→ WORK INSTRUCTIONS
From the data below, copy out every line in which the word "booted" occurs.

-- TASK INPUTS follows --

-- ==== Sys2Proof/Tests/Slice0.lean ====
section
/-! SUPPORT. The author's own tests: ill-formed commands that the check refuses, the manual's worked examples, one step of a few
commands, and for each obligation with hypotheses a state and operands that meet all of them, clause by clause. -/

namespace Sys2Proof.Machine

/- Theorems one after another: elaborated side by side, hundreds of small evaluations each hold a thread and its stack. -/
set_option Elab.async false

/-! ## States for the tests -/

/-- A seated module in RUN with main power, booted, unlocked, in OPERATIONAL with its calibration entered. -/
def liveHw : Hw :=
  let h := Hw.reset
  { h with
    ins := { h.ins with state := .ready, inputSwitch := true, vbatSwitch := .closed, storeReady := true, mainOn := true, booted := true, presA := true, presB := true, path33 := true }
    pwr := { h.pwr with vinUsable := true }
    seq := { h.seq with state := .run, hrst := true, pgood := true }
    lodge := { h.lodge with lock := false, supply := .main, status := .setLocal }
    proto := { h.proto with unlock := { h.proto.unlock with unlocked := true } }
    life := { h.life with calEntered := true, keySlot := some 1, keyGen := 1 } }

def live (fs : List (Hw → Hw)) : State := ⟨fs.foldl (fun h f => f h) liveHw, []⟩

/-- The packet of a command in process at its address, judged and not yet answered. -/
def bring (i : Instr) (h : Hw) : Hw :=
  match packetOf i with
  | some (o, op, ps) =>
    let b := [BitVec.ofNat 8 op, 7, 0, BitVec.ofNat 8 ps.length] ++ ps
    h.modMbx o (fun m => { m with inProc := some (1, b ++ be 2 (crc16 b).toNat), judged := true, ready := none })
  | none => h

/-- Calibration bytes with ENABLE set; a valid record that disables its channel. -/
def calOn : List Byte := [1, 1] ++ List.replicate 46 0
def calOff : List Byte :=
  let b : List Byte := [1, 0, 0, 0] ++ be 4 1000 ++ be 4 100 ++ be 4 0x40000000 ++ be 4 0x40000000 ++ List.replicate 24 0
  b ++ be 4 (crc32 b).toNat

def entry1 : FaultEntry :=
  { num := 1, err := ⟨0x42, 0, 0, 0, 0, 0⟩, reaction := 1, coalesced := 0, detail := [], instant := 0 }

/-- Both parameter halves with erased sectors. -/
def roomy (h : Hw) : Hw :=
  { h with store := { h.store with half0 := ⟨[], [0, 0], 0⟩, half1 := ⟨[], [0, 0], 0⟩ } }

/-- The hardware that a next state holds. -/
def after : Out → Hw
  | .next t => t.hw
  | _ => Hw.reset

theorem crcBytes_append (w : Nat) (p i : BitVec w) (a b : List Byte) :
    crcBytes w p i (a ++ b) = crcBytes w p (crcBytes w p i a) b := List.foldl_append

theorem blank16_crc0 : crcBytes 32 0x04C11DB7 0xFFFFFFFF (List.replicate 16 0xFF) = 0xa79c3203 := by decide +kernel
theorem blank16_crc1 : crcBytes 32 0x04C11DB7 0xa79c3203 (List.replicate 16 0xFF) = 0x2f2ac900 := by decide +kernel
theorem blank16_crc2 : crcBytes 32 0x04C11DB7 0x2f2ac900 (List.replicate 16 0xFF) = 0x8417e798 := by decide +kernel
theorem blank16_crc3 : crcBytes 32 0x04C11DB7 0x8417e798 (List.replicate 16 0xFF) = 0xa21e790f := by decide +kernel
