-- ==== Sys2Proof/WellFormed.lean ====
section
/-! DEFINITION. WellFormed.lean: which written commands are well formed. The fields of `Instr` have exactly the
widths of the word's fields, so every `Instr` has an encoding. What can be ill formed is a command as R71 writes it
(a mnemonic and a list of numbers: `Written`), and a command whose fields R70 puts out of range for the block's
parameters (`Instr.inRange`). -/

namespace Sys2Proof

/-- A command as R71 writes it: its mnemonic and its fields as numbers, in R71's order. -/
structure Written where
  mnemonic : Mnemonic
  fields : List Nat
  deriving DecidableEq, Repr

/-- The widths of the fields R71 writes for each mnemonic, in its order (R62 to R65). -/
def fieldWidths : Mnemonic → List Nat
  | .HDR_PACK => [3, 3, 2]
  | .HDR_UNPACK => [8]
  | .CRC_UPDATE => [16]
  | .BUF_INIT => [4, 16]
  | .BUF_WRITE => [4, 16]
  | .BUF_READ => [4, 16]
  | .BUF_MOVE => [4, 4]
  | .BUF_CLEAR => [4]
  | .BUF_ISFULL => [4]
  | .BUF_AVAIL => [4]
  | .BUF_SIZE => [4]
  | .SLOT_SET => [4, 3, 1, 3]
  | .SLOT_FREE => [4]
  | .SLOT_GET => [4]
  | .TX_SEND => [3, 3, 2, 4]
  | .NOP => []
  | .ID_PACK => []
  | .ID_UNPACK => []
  | .ID_MATCH => []
  | .CRC_INIT => []
  | .IF_UP => []
  | .IF_DOWN => []
  | .CNT_CLEAR => []
  | .EV_POP => []

/-- The fields fit their widths, one field for each width. -/
def fieldsFit : List Nat → List Nat → Bool
  | [], [] => true
  | w :: ws, f :: fs => decide (f < 2 ^ w) && fieldsFit ws fs
  | _ :: _, [] => false
  | [], _ :: _ => false

/-- R71: the assembler takes exactly the form's fields and "fails on a field that does not fit its width". -/
def Written.wellFormed (c : Written) : Bool := fieldsFit (fieldWidths c.mnemonic) c.fields

/-- R70, R112: the command's fields are in the range its own rule allows on a block with parameters `p`: CH and CH2
below NCHAIN, SLOT below NSLOT, ROLE in 1..5, LEN at most 7, and BUF_MOVE's two chains different. A command that
is not in range is still a command: it decodes, and fails with BADARG. -/
def Instr.inRange (p : Params) : Instr → Bool
  | .bufInit ch _ => decide (ch.toNat < 2 * p.nslot)
  | .bufWrite ch _ => decide (ch.toNat < 2 * p.nslot)
  | .bufRead ch _ => decide (ch.toNat < 2 * p.nslot)
  | .bufMove d s => decide (d.toNat < 2 * p.nslot) && decide (s.toNat < 2 * p.nslot) && decide (d ≠ s)
  | .bufClear ch => decide (ch.toNat < 2 * p.nslot)
  | .bufIsfull ch => decide (ch.toNat < 2 * p.nslot)
  | .bufAvail ch => decide (ch.toNat < 2 * p.nslot)
  | .bufSize ch => decide (ch.toNat < 2 * p.nslot)
  | .slotSet i role _ _ => decide (i.toNat < p.nslot) && decide (1 ≤ role.toNat ∧ role.toNat ≤ 5)
  | .slotFree i => decide (i.toNat < p.nslot)
  | .slotGet i => decide (i.toNat < p.nslot)
  | .txSend _ _ _ len => decide (len.toNat ≤ 7)
  | .nop => true
  | .hdrPack .. => true
  | .hdrUnpack .. => true
  | .idPack => true
  | .idUnpack => true
  | .idMatch => true
  | .crcInit => true
  | .crcUpdate .. => true
  | .ifUp => true
  | .ifDown => true
  | .cntClear => true
  | .evPop => true

end Sys2Proof
end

-- TASK INPUTS concluded --

→ FINISHED TASK
/-- A seated module in RUN with main power, booted, unlocked, in OPERATIONAL with its calibration entered. -/
    ins := { h.ins with state := .ready, inputSwitch := true, vbatSwitch := .closed, storeReady := true, mainOn := true, booted := true, presA := true, presB := true, path33 := true }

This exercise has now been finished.